There are at least 3 things that you expect to get when you sit down to watch a Quentin Tarantino film and they are (in no order of importance) 1.) Colorful, “over the top” characters. 2.) Memorable character monologues. 3.) A LOT of brutally depicted violence. Think of your favorite QT movie, and you’ll see those three things are always there and Django Unchained is certainly has them as well.
The story takes place in the American south a few years before the civil war with Django Shaft (Yes, that’s his full name. Apparently, John Shaft got his badassery thru his genes) played by Jamie Foxx being freed by a German bounty hunter played by Christoph Waltz named Dr. King Schultz (Yes, that’s his full name too). Schultz frees Django,because he was on a plantation where his latest bounty, The Brittle Brothers were last seen.
Schultz (being foreign and detesting the slave trade) offers Django his freedom if he can successfully lead him to The Brittle Brothers since he’s never seen the brothers himself. In the process of helping Schultz locate and seize his bounty, Django reveals that he and his wife Broomhilda (yep, her real name too) played by Kerry Washington, were sold separately as punishment for attempting to run away.
Broomhilda’s original owner was German and taught the language to her in an effort to help him not forget his native tongue. After Dr. Schultz explains to Django the mythos surrounding the name Broomhilda, he tells him that he feels honor bound to help him get his wife back. Unfortunately for the duo, she’s been sold to plantation owner Calvin Candie played by Leonardo DiCaprio.
“Candieland” (Yes, you get it by now right? The names are outrageous) is notorious for its reputation for brutal treatment towards its slaves.
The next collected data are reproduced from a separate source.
-- ==== Sys2Proof/Machine/BitReader.lean ====
section
/-! DEFINITION. The bit readers (40_bitreader.md R110 to R115, R117), the fetch of a stream token through them, and the
commands that reach BR0 directly (R116, R118). -/

namespace Sys2Proof.Machine

/-- `mask(n)` in a 32-bit word (R10). -/
def maskWord (n : Nat) : Word := BitVec.ofNat 32 (2 ^ n - 1)

/-- Buffer a fetched byte: `ACC <- ((ACC << 8) | b) mod 2^32` MSB-first (R113), `ACC <- ACC | (b << CNT)` LSB-first (R114). -/
def BitReader.push (lsb : Bool) (b : Byte) (r : BitReader) : BitReader :=
  if lsb then ⟨r.acc ||| (b.setWidth 40 <<< r.cnt.toNat), r.cnt + 8⟩
  else ⟨(((r.acc <<< 8) ||| b.setWidth 40).setWidth 32).setWidth 40, r.cnt + 8⟩

/-- The loop `while CNT < n` of R113 and R114: whether n bits were reached, and the port and reader where it stopped. -/
def fillBits (lsb : Bool) (n : Nat) : Nat → InPort → BitReader → Bool × InPort × BitReader
  | 0, p, r => (decide (n ≤ r.cnt.toNat), p, r)
  | k + 1, p, r =>
    if r.cnt.toNat < n then
      match p.inByte with
      | none => (false, p, r)
      | some (b, p') => fillBits lsb n k p' (r.push lsb b)
    else (true, p, r)

/-- The part of R113 and R114 after the loop: the value and the reader without its n bits. -/
def BitReader.take (lsb : Bool) (n : Nat) (r : BitReader) : Word × BitReader :=
  let left := r.cnt - BitVec.ofNat 6 n
  if lsb then (r.acc.setWidth 32 &&& maskWord n, ⟨r.acc >>> n, left⟩)
  else ((r.acc >>> left.toNat).setWidth 32 &&& maskWord n, ⟨r.acc, left⟩)

/-- `GetBits` on a port and its reader, in a variant (R112). `none` is NODATA, which keeps what was fetched (R115). Every
turn of the loop buffers eight bits, so n turns are enough. -/
def readBits (lsb : Bool) (n : Nat) (p : InPort) (r : BitReader) : Option Word × InPort × BitReader :=
  match fillBits lsb n n p r with
  | (false, p', r') => (none, p', r')
  | (true, p', r') => (some (r'.take lsb n).1, p', (r'.take lsb n).2)

/-- `GetBits(k, n)` (R110, R112). -/
def getBits (k : Port) (n : Nat) (s : State) : Option Word × State :=
  let x := readBits s.lcfg.lsb n (s.port k) (s.reader k)
  (x.1, s.setInput k x.2.1 x.2.2)

/-! ### Fetching a stream token -/

/-- What a token fetch ends in: the token and the state after its bits, or exhaustion and the state it leaves (R115). -/
inductive Fetched where
  | token (i : Instr) (s : State)
  | exhausted (s : State)
deriving DecidableEq, Repr

/-- Read an 8-bit field from reader k and make its token. -/
def fetchByte (k : Port) (mk : Byte → Instr) (s : State) : Fetched :=
  match getBits k 8 s with
  | (some v, s') => .token (mk (v.setWidth 8)) s'
  | (none, s') => .exhausted s'

/-- Read the next token of a place through the bit readers (R90, R91, R92, R95, R96). -/
def fetchToken (p : Place) (s : State) : Fetched :=
  match p with
  | .ctrl => fetchByte s.lcfg.ctrlPort .lzCtrl s
  | .literal => fetchByte .p0 .lzLit s
  | .reference =>
    match getBits .p0 s.lcfg.distW s with
    | (none, s') => .exhausted s'
    | (some d, s') =>
      match getBits .p0 s'.lcfg.lenW s' with
      | (none, s'') => .exhausted s''
      | (some l, s'') => .token (.lzRef (d.setWidth 24) (l.setWidth 24)) s''
  | .tree =>
    match getBits .p0 1 s with
    | (none, s') => .exhausted s'
    | (some t, s') => if t = 1 then .token .hufBranch s' else fetchByte .p0 .hufLeaf s'
  | .code =>
    match getBits .p0 1 s with
    | (none, s') => .exhausted s'
    | (some b, s') => .token (if b = 0 then .hufCode0 else .hufCode1) s'

/-! ### Commands of a RAW session -/

/-- An `ACTIVE` session of the RAW engine is open. -/
def rawOpen (s : State) : Bool := s.sess == .active && s.lcfg.engine == engineRaw

/-- What GETBITS leaves after its read (R116). -/
def recordBits (x : Option Word × State) : State :=
  match x with
  | (none, s) => { s with nodata := true, result := 0 }
  | (some r, s) => { s with nodata := false, result := r }

/-- GETBITS (R116): ignored in `FAULTED` (R227); the state check, then the count check (R228), then the read. -/
def execGetbits (n : Byte) (s : State) : Res :=
  if s.sess = .faulted then .next s
  else if rawOpen s = false then .next (raise .contractBadState s)
  else if maxRequest s.lcfg.lsb < n.toNat then .next (raise .contractBitsTooMany s)
  else .next (recordBits (getBits .p0 n.toNat s))

/-- BITRESET (R118). -/
def execBitreset (s : State) : Res :=
  if s.sess = .faulted then .next s
  else if rawOpen s = false then .next (raise .contractBadState s)
  else .next { s with br0 := .empty }

end Sys2Proof.Machine
end

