-- ==== Sys2Proof/Laws/Bits.lean ====
section
/-! SUPPORT. The bit lists of Decode.lean: a field and its value determine each other, in either variant. -/

namespace Sys2Proof

@[simp] theorem length_lowBits (n v : Nat) : (lowBits n v).length = n := by simp [lowBits]

@[simp] theorem length_fieldBits (lsb : Bool) (n v : Nat) : (fieldBits lsb n v).length = n := by
  cases lsb <;> simp [fieldBits]

@[simp] theorem lowBits_zero (v : Nat) : lowBits 0 v = [] := rfl

@[simp] theorem fieldBits_zero (lsb : Bool) (v : Nat) : fieldBits lsb 0 v = [] := by
  cases lsb <;> rfl

@[simp] theorem getElem_lowBits (n v i : Nat) (h : i < (lowBits n v).length) : (lowBits n v)[i] = v.testBit i := by
  simp [lowBits]

theorem lowBits_succ (n v : Nat) : lowBits (n + 1) v = v.testBit 0 :: lowBits n (v / 2) := by
  simp only [lowBits, List.range_succ_eq_map, List.map_cons, List.map_map]
  congr 1
  apply List.map_congr_left
  intro i _
  simp [Nat.testBit_succ]

theorem lowValue_lt (bs : List Bool) : lowValue bs < 2 ^ bs.length := by
  induction bs with
  | nil => simp [lowValue]
  | cons b t ih =>
    have := b.toNat_lt
    simp only [lowValue, List.length_cons, Nat.pow_succ]; omega

theorem lowBits_lowValue (bs : List Bool) : lowBits bs.length (lowValue bs) = bs := by
  induction bs with
  | nil => rfl
  | cons b t ih =>
    rw [List.length_cons, lowBits_succ]
    have h1 : (lowValue (b :: t)).testBit 0 = b := by
      cases b <;> simp [lowValue, Nat.testBit_zero]
    have h2 : lowValue (b :: t) / 2 = lowValue t := by
      cases b
      · simp [lowValue]
      · simp only [lowValue, Bool.toNat_true]; omega
    rw [h1, h2, ih]

theorem lowValue_lowBits (n v : Nat) : lowValue (lowBits n v) = v % 2 ^ n := by
  induction n generalizing v with
  | zero => simp [lowValue, Nat.mod_one]
  | succ n ih =>
    rw [lowBits_succ, lowValue, ih, Nat.pow_succ, Nat.mul_comm (2 ^ n) 2, Nat.mod_mul, Nat.testBit_zero]
    have : (decide (v % 2 = 1)).toNat = v % 2 := by
      rcases Nat.mod_two_eq_zero_or_one v with h | h <;> simp [h]
    rw [this]

/-- The value of a field's bits is the field, in either variant. -/
@[simp] theorem fieldValue_fieldBits (lsb : Bool) (n v : Nat) : fieldValue lsb (fieldBits lsb n v) = v % 2 ^ n := by
  cases lsb <;> simp [fieldValue, fieldBits, lowValue_lowBits]

/-- The bits of a value are the field the value was read from, in either variant. -/
@[simp] theorem fieldBits_fieldValue (lsb : Bool) (bs : List Bool) : fieldBits lsb bs.length (fieldValue lsb bs) = bs := by
  cases lsb
  · simp only [fieldBits, fieldValue, Bool.false_eq_true, if_false]
    have := lowBits_lowValue bs.reverse
    rw [List.length_reverse] at this
    rw [this, List.reverse_reverse]
  · simpa [fieldBits, fieldValue] using lowBits_lowValue bs

theorem fieldValue_lt (lsb : Bool) (bs : List Bool) : fieldValue lsb bs < 2 ^ bs.length := by
  cases lsb
  · simpa [fieldValue] using lowValue_lt bs.reverse
  · simpa [fieldValue] using lowValue_lt bs

theorem fieldBits_mod (lsb : Bool) (n v : Nat) : fieldBits lsb n (v % 2 ^ n) = fieldBits lsb n v := by
  rw [← fieldValue_fieldBits lsb n v]
  have := fieldBits_fieldValue lsb (fieldBits lsb n v)
  rwa [length_fieldBits] at this

theorem fieldBits_eq_of_value {lsb : Bool} {n v : Nat} {bs : List Bool} (hn : bs.length = n) (hv : fieldValue lsb bs = v) :
    fieldBits lsb n v = bs := by
  subst hn hv; exact fieldBits_fieldValue lsb bs

/-! ### Cutting a stream -/

theorem splitBits_append (a b : List Bool) : splitBits a.length (a ++ b) = some (a, b) := by
  simp [splitBits]

theorem splitBits_eq_some {n : Nat} {bs a b : List Bool} : splitBits n bs = some (a, b) ↔ a.length = n ∧ bs = a ++ b := by
  unfold splitBits
  split
  next h =>
    simp only [Option.some.injEq, Prod.mk.injEq]
    constructor
    · rintro ⟨rfl, rfl⟩; simp [h]
    · rintro ⟨rfl, rfl⟩; simp
  next h =>
    simp only [reduceCtorEq, false_iff, not_and]
    rintro rfl rfl; simp at h

theorem splitBits_eq_none {n : Nat} {bs : List Bool} : splitBits n bs = none ↔ bs.length < n := by
  unfold splitBits; split <;> simp <;> omega

/-! ### Streams of bytes -/

@[simp] theorem bitStream_nil (lsb : Bool) : bitStream lsb [] = [] := rfl

theorem bitStream_cons (lsb : Bool) (b : Byte) (bytes : List Byte) :
    bitStream lsb (b :: bytes) = fieldBits lsb 8 b.toNat ++ bitStream lsb bytes := by
  simp [bitStream]

theorem length_bitStream (lsb : Bool) (bytes : List Byte) : (bitStream lsb bytes).length = 8 * bytes.length := by
  induction bytes with
  | nil => rfl
  | cons b t ih => rw [bitStream_cons, List.length_append, ih, length_fieldBits, List.length_cons]; omega

end Sys2Proof
end

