-- ==== Sys2Proof/Tests/Slice0.lean ====
section
/-! SUPPORT. Tests: the smoke test of WellFormed, words and tokens written out from the spec's encodings, single steps with
results from the spec's examples (95_test_vectors.md), and for each obligation with hypotheses a state that meets them. -/

namespace Sys2Proof.Tests

open Sys2Proof.Machine

/-! ### Helpers -/

/-- The outcome is a next state with a property. -/
def nextIs (o : Res) (p : State → Bool) : Bool :=
  match o with
  | .next s => p s
  | .fault _ => false
  | .refused _ => false

theorem exists_of_nextIs {o : Res} {p : State → Bool} (h : nextIs o p = true) : ∃ t, o = .next t ∧ p t = true := by
  cases o with
  | next s => exact ⟨s, rfl, h⟩
  | fault r => cases h
  | refused r => cases h

/-- The listed bytes of the output memory, as text would show them. -/
def outBytes (s : State) : List Nat := s.mem.map fun c => c.2.toNat

/-- Configuration L16 of 95_test_vectors.md, with a `MODE` and an `UNPACKED_SIZE`. -/
def l16 (mode unpacked : Word) : ConfigRegs := ⟨mode, 16, 0x20, 0, 0x404, 0, unpacked⟩

/-- An LZSS session of vector W2 right after INIT: L16, bounded at 4 bytes, port 0 `01 58 13`. -/
def lz : State :=
  { State.reset with
    sess := .active, cfg := l16 0x40 4, lcfg := l16 0x40 4, phase := .lzToken, win := .filled 0x20, count := 64
    bound0 := [0x01, 0x58, 0x13], port0 := ⟨[0x01, 0x58, 0x13], 0, 3⟩ }

/-- The same session, where the next item is a literal. -/
def lzLitDue : State := { lz with run := { Run.rest with sel := some .literal } }

/-- The session of R164's example: the cursor at 1, where the next item is a back-reference. -/
def lzRefDue : State := { lz with cur := 1, win := lz.win.set 0 0x58, run := { Run.rest with sel := some .reference } }

/-- The copy of R167's example. -/
def lzCopying : State := { lz with cur := 1, win := lz.win.set 0 0x58, copySrc := 0, copyLeft := 3, phase := .lzCopy }

/-- A HUFFMAN session of vector W1 right after INIT: bounded at 3 bytes, port 0 `90 48 48`. -/
def huf : State :=
  { State.reset with
    sess := .active, cfg := ⟨0x41, 0, 0, 0, 0, 0, 3⟩, lcfg := ⟨0x41, 0, 0, 0, 0, 0, 3⟩, phase := .hufBuild, count := 64
    bound0 := [0x90, 0x48, 0x48], port0 := ⟨[0x90, 0x48, 0x48], 0, 3⟩ }

/-- The tree of R193's example in place, five bits of the stream left: `0 1 0` and two pad bits. -/
def hufSym : State :=
  { huf with
    phase := .hufSym, lhs := huf.lhs.set 0 0x41, rhs := huf.rhs.set 0 0x42, root := 256, nextNode := 257
    port0 := { huf.port0 with pos := 3 }, br0 := ⟨0x48, 5⟩ }

/-- An unbounded session whose tree is the leaf 0x41 (R197). -/
def hufLeafRoot : State :=
  { huf with lcfg := ⟨0x01, 0, 0, 0, 0, 0, 0⟩, phase := .hufSym, root := 0x41, count := 3 }

/-- A RAW session on `A5 3C`, MSB-first. -/
def raw : State :=
  { State.reset with
    sess := .active, cfg := ⟨2, 0, 0, 0, 0, 0, 0⟩, lcfg := ⟨2, 0, 0, 0, 0, 0, 0⟩, bound0 := [0xA5, 0x3C]
    port0 := ⟨[0xA5, 0x3C], 0, 2⟩ }

/-- A RAW session on `12 34 56 78`, LSB-first. -/
def rawLsb : State :=
  { raw with lcfg := ⟨6, 0, 0, 0, 0, 0, 0⟩, port0 := ⟨[0x12, 0x34, 0x56, 0x78], 0, 4⟩ }

/-- A faulted block: what INIT with the reset configuration leaves (R251). -/
def faulted : State := { State.reset with sess := .faulted, cause := 0x0403 }

/-- A block whose host writes a word to `CMD` next. -/
def writing (s : State) (w : Word) : State := { s with ops := [.write s.params.regBase .word w] }
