-- ==== Sys2Proof/Machine/Assoc.lean ====
section
/-! DEFINITION. Assoc.lean: tables as lists of key and value, newest first; one entry for a key. -/

namespace Sys2Proof.Machine

/-- The value at a key. -/
def Assoc.get {κ α : Type} [DecidableEq κ] (l : List (κ × α)) (k : κ) : Option α :=
  match l with
  | [] => none
  | (k', v) :: r => if k' = k then some v else Assoc.get r k

/-- The value at a key, or a default. -/
def Assoc.getD {κ α : Type} [DecidableEq κ] (l : List (κ × α)) (k : κ) (d : α) : α := (Assoc.get l k).getD d

/-- The table without a key. -/
def Assoc.erase {κ α : Type} [DecidableEq κ] (l : List (κ × α)) (k : κ) : List (κ × α) := l.filter (fun e => e.1 ≠ k)

/-- The table with a key set. -/
def Assoc.set {κ α : Type} [DecidableEq κ] (l : List (κ × α)) (k : κ) (v : α) : List (κ × α) := (k, v) :: Assoc.erase l k

end Sys2Proof.Machine
end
Calvin makes his living on cotton, but his hobby is the “Mandingo fights” and Candieland is also a training ground for fighting slaves in the no holds barred battles to the death. Keeping in mind Calvin’s reputation and lust for bloodsport, Schultz devises a plan to legally acquire Broomhilda for Django.
At its essence Django is a spaghetti western, and like most good ones the concept of revenge is the key to making it work–and Tarantino gives you plenty of reasons to want to follow the hero down the very bloody path he must take.
DiCaprio’s Calvin Candie is delightfully evil but in actuality NOT the main villain. Sam Jackson’s character Steven is the real villain and his performance is AWESOME. Both sinister and hilarious as only Mr. Jackson can be. Jamie Foxx does a decent job as the movie’s lead but after watching the movie, I’m left wondering how this all would have looked if Will Smith had decided to take the roll as he was originally asked to play Django.
Sadly, I think Christoph Waltz’s character was underused. The last third of the movie does not have Dr. Schultz in it and I think the movie suffers as a result. Kerry Washington’s character is little more than just a pretty face with sad eyes for the audience to feel sorry about.
One thing that did stand out to me in Django was the great soundtrack! The movie uses music not of the period in perfect spots and aids in ramping you up for the outrageous action that takes place. I was also very happy to see that it included a James Brown/Tupac mix of the main theme.
Now like most of his films, Django Unchained is HORRIFICALLY violent, and when you mix that with the setting of the Deep South during the slave trade, you get more than a couple of uncomfortable scenes depicting brutality against slaves. If you have racial issues or are particularly sensitive about others views on the subject, then do yourself a favor and just wait for it on DVD and watch it in the privacy of your own home.
About 20 minutes or so into the showing, I heard a woman behind me say to someone she was with, “go ahead it’s okay, you can laugh”. I didn’t turn around to see who she was talking to, but my bet is that they were white and felt uncomfortable about laughing at a joke with the abuse of slaves as the punch line.
There is plenty of that kind of humor in this movie. The dialogue in Quentin Tarantino’s movies has always included crass humor centering on taboo subjects and Django is no different. With all of this being said, if you are familiar Tarantino’s movies then Django is a must see. Is it as profound as Inglorious Basterds or Pulp Fiction? No. Is it as iconic as Reservoir Dogs? No, but I would put it right there with Kill Bill I and II, for sure, and that’s not bad at all.